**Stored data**
####

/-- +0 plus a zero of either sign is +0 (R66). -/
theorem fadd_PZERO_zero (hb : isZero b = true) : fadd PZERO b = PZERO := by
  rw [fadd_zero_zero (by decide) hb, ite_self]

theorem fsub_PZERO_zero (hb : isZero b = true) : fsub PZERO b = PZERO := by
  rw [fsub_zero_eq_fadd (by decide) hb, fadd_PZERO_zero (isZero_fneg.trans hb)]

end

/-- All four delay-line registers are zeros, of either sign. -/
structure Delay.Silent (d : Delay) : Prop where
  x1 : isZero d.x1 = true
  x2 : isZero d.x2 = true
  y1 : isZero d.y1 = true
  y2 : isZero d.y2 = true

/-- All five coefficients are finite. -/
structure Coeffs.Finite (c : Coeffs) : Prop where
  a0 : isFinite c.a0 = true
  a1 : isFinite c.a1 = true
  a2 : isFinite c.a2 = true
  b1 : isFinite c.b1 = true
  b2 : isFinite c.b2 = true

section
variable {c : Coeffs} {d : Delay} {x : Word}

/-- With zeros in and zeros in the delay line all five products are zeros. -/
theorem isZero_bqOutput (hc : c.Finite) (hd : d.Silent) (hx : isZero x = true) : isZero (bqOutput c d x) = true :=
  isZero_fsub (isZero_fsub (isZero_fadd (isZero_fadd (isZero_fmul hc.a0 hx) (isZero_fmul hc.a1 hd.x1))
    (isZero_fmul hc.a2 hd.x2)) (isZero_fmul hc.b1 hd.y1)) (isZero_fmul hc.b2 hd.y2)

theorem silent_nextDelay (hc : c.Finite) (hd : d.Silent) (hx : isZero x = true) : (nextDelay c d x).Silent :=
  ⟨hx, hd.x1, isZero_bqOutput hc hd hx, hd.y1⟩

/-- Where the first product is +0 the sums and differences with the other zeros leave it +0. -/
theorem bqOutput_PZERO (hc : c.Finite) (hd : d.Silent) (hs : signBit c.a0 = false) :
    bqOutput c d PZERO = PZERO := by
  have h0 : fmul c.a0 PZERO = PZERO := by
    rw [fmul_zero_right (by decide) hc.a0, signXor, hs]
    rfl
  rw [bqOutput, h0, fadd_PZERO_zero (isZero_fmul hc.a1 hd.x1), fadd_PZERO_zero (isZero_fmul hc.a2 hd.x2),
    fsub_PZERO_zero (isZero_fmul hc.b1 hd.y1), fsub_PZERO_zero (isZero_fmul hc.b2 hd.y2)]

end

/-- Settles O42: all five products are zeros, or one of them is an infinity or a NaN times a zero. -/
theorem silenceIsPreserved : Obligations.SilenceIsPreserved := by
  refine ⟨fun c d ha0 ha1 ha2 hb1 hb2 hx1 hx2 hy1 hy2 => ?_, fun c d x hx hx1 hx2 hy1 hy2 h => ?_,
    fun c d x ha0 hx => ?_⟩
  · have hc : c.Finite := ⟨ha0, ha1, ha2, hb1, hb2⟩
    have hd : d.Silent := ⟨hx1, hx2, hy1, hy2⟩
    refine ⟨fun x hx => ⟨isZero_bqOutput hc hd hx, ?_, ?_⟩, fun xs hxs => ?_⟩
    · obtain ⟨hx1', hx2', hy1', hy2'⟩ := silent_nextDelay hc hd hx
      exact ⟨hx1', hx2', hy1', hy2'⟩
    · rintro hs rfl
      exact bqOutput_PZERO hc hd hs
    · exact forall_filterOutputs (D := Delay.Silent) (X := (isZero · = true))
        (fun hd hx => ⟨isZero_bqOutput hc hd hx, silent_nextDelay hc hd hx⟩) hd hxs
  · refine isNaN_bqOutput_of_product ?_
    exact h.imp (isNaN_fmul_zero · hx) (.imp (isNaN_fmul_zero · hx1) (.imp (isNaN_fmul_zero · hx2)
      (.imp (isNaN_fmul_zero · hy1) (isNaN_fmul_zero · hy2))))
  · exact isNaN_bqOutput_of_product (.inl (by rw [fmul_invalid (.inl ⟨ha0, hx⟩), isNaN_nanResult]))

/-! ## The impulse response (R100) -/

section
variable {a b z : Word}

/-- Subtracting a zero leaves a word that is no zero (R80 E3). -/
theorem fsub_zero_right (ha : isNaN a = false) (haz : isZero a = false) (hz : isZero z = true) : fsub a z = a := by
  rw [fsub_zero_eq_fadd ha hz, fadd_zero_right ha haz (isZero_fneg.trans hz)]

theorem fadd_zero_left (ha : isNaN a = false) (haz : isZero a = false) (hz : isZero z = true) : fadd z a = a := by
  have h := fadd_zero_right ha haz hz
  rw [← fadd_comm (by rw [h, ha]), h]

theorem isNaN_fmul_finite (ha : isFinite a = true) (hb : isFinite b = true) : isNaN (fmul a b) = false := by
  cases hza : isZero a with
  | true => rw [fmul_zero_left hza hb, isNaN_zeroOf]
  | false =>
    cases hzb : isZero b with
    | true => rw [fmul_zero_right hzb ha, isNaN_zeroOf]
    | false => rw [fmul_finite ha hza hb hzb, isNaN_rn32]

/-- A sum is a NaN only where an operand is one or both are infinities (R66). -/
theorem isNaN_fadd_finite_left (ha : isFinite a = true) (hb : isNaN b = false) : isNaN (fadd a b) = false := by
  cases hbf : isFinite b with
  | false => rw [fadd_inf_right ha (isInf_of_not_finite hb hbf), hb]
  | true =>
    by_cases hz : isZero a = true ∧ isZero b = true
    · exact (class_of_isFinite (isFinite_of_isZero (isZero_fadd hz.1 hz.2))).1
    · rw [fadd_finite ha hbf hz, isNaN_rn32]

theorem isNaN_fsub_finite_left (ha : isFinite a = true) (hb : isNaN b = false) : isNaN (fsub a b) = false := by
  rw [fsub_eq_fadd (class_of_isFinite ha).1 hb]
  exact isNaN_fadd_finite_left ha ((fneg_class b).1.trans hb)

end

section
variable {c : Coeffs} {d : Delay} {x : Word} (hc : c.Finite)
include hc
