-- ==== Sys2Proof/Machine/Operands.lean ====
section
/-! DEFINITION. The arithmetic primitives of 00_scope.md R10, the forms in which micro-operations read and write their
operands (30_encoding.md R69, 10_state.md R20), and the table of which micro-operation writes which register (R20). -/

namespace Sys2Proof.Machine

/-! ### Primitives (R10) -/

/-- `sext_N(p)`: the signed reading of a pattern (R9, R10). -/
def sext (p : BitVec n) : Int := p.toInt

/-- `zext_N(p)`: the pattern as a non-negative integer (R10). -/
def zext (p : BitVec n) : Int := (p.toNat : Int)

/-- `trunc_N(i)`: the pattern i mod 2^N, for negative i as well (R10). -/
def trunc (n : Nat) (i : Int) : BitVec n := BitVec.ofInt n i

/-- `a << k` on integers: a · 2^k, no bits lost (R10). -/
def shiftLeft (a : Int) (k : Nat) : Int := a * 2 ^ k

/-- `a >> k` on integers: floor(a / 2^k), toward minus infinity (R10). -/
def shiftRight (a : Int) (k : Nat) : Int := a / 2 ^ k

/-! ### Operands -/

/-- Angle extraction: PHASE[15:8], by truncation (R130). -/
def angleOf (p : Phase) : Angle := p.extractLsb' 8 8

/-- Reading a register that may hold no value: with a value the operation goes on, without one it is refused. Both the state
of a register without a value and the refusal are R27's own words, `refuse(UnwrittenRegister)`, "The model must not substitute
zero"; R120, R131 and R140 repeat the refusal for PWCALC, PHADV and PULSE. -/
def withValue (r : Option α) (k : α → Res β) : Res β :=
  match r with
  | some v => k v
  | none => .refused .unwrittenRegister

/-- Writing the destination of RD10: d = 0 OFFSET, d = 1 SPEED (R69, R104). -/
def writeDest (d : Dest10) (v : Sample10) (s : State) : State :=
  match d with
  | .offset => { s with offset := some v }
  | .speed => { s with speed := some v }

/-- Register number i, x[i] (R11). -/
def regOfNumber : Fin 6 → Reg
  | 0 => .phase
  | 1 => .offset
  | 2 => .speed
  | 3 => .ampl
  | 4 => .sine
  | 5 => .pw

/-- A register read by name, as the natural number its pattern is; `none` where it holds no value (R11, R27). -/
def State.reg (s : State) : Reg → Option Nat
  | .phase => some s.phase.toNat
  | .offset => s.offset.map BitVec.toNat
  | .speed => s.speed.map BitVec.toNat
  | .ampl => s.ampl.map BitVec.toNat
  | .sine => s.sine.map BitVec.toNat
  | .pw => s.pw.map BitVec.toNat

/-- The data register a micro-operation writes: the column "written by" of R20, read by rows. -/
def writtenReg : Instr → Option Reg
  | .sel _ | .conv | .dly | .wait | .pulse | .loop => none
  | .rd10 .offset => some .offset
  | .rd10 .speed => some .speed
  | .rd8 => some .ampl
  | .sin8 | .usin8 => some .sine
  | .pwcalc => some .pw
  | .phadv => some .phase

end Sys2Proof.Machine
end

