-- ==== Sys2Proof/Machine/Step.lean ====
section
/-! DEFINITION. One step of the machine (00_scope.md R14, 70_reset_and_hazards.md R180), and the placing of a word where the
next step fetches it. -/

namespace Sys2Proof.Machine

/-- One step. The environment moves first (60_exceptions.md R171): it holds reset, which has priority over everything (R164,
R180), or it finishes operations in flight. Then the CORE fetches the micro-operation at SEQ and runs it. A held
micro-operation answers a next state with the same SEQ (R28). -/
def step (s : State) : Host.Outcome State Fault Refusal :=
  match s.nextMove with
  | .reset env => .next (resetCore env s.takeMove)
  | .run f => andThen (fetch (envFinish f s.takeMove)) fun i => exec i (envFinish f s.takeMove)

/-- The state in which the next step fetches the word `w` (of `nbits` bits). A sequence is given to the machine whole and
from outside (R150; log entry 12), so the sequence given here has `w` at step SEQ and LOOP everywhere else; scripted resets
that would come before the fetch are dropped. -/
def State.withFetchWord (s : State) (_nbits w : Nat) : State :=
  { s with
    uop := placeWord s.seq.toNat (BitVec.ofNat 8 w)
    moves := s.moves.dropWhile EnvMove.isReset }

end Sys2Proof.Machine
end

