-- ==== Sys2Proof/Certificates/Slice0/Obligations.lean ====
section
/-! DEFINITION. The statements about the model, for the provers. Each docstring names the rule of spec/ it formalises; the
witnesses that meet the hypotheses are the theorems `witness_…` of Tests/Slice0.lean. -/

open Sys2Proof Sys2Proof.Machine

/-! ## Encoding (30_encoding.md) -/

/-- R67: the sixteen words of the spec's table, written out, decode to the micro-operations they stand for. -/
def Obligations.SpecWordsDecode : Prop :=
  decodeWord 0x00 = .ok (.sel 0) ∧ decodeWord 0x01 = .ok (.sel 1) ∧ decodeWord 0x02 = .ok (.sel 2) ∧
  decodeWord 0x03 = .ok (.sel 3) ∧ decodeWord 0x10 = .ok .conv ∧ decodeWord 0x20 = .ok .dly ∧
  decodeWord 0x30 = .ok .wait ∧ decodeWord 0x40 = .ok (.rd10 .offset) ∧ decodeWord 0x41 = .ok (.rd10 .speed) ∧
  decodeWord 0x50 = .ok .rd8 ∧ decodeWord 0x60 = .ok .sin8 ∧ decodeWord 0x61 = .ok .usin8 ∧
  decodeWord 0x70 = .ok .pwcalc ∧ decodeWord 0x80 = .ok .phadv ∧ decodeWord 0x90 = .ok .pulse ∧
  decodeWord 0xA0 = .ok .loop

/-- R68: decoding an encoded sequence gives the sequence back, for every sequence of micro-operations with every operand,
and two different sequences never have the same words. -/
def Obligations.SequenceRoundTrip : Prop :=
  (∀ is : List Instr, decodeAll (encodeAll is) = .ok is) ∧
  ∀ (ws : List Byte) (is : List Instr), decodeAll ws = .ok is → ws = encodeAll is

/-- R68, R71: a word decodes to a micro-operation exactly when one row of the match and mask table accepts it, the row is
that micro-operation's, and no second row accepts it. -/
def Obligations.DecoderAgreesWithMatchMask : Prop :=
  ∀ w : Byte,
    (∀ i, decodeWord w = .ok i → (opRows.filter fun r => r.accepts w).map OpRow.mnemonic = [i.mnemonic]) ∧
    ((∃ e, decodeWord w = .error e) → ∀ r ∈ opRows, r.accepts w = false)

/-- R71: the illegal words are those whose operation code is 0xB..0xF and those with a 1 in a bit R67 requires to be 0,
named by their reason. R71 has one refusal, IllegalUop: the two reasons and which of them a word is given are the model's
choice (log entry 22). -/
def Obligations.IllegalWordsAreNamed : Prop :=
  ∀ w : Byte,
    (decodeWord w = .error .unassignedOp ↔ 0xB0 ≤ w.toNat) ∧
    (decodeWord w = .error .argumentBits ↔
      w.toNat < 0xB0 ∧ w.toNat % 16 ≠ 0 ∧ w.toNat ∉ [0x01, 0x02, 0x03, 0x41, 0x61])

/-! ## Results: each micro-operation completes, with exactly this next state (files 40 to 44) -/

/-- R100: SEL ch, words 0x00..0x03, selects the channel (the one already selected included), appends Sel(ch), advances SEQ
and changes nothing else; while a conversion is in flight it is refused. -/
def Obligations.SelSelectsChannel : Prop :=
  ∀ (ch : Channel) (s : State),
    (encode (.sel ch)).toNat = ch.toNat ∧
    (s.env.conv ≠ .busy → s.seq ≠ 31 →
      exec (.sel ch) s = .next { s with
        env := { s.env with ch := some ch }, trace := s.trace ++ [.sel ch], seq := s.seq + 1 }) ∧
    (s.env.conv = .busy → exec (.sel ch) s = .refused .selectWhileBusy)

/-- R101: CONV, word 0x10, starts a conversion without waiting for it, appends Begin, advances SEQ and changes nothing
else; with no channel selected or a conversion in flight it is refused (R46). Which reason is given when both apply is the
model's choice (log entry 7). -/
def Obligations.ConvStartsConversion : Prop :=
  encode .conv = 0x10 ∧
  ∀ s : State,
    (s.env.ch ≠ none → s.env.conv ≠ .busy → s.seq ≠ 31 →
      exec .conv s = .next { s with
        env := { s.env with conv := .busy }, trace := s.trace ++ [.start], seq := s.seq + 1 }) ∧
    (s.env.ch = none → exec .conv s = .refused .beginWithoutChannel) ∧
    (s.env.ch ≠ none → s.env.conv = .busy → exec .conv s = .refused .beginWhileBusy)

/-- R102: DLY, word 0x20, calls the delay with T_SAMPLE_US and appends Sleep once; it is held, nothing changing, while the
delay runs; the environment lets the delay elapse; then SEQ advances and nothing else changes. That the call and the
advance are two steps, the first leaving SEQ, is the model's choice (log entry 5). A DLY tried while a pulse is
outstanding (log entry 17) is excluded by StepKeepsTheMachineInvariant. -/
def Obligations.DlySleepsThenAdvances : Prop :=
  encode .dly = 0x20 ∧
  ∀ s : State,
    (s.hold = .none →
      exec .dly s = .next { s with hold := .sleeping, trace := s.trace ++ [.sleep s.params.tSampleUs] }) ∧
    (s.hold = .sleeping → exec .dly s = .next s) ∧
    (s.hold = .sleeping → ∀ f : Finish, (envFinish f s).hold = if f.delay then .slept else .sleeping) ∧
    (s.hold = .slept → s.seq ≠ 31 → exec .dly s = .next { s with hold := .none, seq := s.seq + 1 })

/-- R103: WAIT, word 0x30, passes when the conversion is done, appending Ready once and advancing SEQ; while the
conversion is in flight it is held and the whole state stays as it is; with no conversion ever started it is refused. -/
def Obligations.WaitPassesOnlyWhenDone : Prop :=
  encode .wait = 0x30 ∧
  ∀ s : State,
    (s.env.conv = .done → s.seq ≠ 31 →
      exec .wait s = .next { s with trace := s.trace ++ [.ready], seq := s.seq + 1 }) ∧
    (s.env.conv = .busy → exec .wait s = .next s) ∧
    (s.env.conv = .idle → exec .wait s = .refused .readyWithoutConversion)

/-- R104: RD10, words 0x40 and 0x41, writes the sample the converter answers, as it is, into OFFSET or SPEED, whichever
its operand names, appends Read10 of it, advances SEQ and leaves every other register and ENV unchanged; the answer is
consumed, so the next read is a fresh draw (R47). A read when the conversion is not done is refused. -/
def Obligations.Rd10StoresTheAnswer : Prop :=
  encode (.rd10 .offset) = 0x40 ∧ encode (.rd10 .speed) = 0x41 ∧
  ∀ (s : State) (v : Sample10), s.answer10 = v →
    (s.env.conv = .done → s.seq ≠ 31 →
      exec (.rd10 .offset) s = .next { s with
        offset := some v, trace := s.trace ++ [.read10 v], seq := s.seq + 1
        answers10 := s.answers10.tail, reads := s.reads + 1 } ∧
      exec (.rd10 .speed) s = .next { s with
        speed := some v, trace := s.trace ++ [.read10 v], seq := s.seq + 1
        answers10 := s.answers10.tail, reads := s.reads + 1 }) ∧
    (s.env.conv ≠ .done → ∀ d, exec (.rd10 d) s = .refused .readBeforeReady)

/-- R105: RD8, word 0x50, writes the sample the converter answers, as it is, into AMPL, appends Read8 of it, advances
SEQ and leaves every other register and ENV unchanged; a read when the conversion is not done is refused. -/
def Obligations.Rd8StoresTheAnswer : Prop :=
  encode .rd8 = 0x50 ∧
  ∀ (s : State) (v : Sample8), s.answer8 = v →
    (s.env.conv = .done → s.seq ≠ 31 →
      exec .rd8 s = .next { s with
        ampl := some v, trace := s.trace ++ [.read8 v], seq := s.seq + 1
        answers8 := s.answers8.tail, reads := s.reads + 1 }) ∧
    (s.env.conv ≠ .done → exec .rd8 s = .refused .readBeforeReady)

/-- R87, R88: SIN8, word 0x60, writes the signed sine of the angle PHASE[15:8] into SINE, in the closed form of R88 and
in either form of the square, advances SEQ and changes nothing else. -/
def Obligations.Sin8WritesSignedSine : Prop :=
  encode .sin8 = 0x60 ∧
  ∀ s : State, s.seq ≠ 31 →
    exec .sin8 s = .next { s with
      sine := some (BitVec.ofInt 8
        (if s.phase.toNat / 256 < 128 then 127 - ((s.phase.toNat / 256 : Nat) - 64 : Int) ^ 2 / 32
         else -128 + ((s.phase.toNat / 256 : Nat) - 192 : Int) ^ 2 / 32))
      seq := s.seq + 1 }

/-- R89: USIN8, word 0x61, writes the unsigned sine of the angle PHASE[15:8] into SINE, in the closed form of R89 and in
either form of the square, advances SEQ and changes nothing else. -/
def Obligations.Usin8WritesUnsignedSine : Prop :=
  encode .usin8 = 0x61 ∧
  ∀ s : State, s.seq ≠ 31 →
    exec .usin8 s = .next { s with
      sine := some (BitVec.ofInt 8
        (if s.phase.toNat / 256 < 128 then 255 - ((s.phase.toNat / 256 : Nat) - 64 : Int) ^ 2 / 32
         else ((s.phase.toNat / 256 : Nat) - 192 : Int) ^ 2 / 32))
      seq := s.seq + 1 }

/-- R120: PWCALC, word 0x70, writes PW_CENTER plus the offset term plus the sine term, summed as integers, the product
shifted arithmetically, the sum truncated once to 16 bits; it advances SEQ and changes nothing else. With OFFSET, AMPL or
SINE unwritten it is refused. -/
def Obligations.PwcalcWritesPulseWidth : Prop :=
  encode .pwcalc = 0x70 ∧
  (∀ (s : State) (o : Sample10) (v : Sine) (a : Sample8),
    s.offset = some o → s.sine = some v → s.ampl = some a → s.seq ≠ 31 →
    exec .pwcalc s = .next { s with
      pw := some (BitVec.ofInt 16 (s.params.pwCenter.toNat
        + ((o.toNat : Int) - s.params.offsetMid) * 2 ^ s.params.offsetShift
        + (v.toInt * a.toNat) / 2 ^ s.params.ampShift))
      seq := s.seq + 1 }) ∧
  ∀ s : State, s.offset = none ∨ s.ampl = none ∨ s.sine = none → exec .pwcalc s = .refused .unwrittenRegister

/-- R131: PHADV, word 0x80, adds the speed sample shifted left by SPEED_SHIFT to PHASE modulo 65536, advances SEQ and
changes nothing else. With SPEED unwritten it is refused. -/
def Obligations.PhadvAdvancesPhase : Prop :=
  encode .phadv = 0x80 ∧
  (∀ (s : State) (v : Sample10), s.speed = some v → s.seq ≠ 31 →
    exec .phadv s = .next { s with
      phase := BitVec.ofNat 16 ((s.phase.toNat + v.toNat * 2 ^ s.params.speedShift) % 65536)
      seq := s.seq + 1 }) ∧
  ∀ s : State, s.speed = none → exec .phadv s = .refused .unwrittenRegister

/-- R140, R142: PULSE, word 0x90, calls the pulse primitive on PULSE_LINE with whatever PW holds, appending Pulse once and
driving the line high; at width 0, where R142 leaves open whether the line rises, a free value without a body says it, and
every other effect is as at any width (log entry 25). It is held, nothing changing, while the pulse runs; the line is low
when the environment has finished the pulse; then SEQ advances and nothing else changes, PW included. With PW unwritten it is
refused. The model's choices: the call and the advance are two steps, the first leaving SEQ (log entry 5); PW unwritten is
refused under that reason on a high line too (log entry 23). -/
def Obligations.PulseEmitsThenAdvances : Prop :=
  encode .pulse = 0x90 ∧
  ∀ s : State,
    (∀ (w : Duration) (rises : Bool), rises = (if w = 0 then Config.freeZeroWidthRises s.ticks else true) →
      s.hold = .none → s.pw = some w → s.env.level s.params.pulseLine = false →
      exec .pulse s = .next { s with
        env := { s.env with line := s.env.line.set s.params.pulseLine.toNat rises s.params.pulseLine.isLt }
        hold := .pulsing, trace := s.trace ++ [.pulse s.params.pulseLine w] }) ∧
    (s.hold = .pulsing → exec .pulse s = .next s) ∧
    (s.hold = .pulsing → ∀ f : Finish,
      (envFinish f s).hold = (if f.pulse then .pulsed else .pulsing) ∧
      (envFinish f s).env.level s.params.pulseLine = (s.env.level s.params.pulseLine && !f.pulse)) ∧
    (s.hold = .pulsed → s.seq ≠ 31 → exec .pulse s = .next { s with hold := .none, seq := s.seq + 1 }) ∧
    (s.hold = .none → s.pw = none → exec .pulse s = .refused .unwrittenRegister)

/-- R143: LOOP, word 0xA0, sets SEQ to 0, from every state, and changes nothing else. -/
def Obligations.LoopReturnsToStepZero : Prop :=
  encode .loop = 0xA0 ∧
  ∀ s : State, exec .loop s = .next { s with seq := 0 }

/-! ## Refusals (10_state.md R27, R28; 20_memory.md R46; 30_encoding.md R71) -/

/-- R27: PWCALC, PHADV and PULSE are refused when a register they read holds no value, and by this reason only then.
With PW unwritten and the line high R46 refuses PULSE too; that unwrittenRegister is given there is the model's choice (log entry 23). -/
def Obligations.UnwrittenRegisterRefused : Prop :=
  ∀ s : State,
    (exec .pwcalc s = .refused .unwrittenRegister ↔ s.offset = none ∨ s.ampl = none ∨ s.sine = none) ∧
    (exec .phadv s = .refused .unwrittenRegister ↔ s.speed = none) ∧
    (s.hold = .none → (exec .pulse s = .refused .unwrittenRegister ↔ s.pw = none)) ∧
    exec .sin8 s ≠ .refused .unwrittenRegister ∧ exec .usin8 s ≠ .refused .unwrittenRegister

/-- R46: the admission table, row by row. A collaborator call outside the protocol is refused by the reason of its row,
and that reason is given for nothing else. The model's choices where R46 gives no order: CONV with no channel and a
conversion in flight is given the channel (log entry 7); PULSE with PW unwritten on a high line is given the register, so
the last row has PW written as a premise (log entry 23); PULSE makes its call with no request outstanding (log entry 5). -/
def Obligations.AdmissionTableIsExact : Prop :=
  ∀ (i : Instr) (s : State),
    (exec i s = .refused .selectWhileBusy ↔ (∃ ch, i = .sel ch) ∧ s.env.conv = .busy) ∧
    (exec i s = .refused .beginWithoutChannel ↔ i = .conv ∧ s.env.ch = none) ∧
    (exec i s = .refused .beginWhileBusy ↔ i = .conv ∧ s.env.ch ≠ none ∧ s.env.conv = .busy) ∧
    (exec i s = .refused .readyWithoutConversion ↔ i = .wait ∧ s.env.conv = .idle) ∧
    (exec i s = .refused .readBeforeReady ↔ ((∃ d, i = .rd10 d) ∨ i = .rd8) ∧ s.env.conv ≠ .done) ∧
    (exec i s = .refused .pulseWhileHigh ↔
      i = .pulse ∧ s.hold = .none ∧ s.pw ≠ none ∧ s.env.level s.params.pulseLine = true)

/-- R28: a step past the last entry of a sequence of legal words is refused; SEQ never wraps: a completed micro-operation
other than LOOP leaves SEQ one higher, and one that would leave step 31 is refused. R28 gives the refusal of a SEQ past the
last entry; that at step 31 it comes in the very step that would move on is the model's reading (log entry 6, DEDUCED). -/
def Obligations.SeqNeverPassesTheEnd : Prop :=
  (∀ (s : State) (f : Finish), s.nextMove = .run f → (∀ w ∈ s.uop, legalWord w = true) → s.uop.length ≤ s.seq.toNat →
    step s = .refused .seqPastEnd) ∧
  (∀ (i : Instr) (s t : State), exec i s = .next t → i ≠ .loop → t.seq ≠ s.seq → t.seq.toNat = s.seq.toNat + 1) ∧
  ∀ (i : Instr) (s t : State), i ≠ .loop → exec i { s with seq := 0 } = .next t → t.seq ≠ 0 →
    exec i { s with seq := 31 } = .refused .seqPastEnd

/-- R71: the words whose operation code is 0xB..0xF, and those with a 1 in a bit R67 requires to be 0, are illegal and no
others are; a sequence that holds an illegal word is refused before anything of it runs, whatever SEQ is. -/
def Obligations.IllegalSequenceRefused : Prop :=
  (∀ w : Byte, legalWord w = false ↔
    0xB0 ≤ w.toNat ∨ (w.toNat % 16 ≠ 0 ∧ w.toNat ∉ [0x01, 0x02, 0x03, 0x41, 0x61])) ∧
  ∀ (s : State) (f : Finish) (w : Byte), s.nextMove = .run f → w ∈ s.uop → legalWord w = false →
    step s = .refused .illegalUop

####

**Problem requirements**
Report the lines above that have the word "List" in them.

**Result of the task**
  (∀ is : List Instr, decodeAll (encodeAll is) = .ok is) ∧
  ∀ (ws : List Byte) (is : List Instr), decodeAll ws = .ok is → ws = encodeAll is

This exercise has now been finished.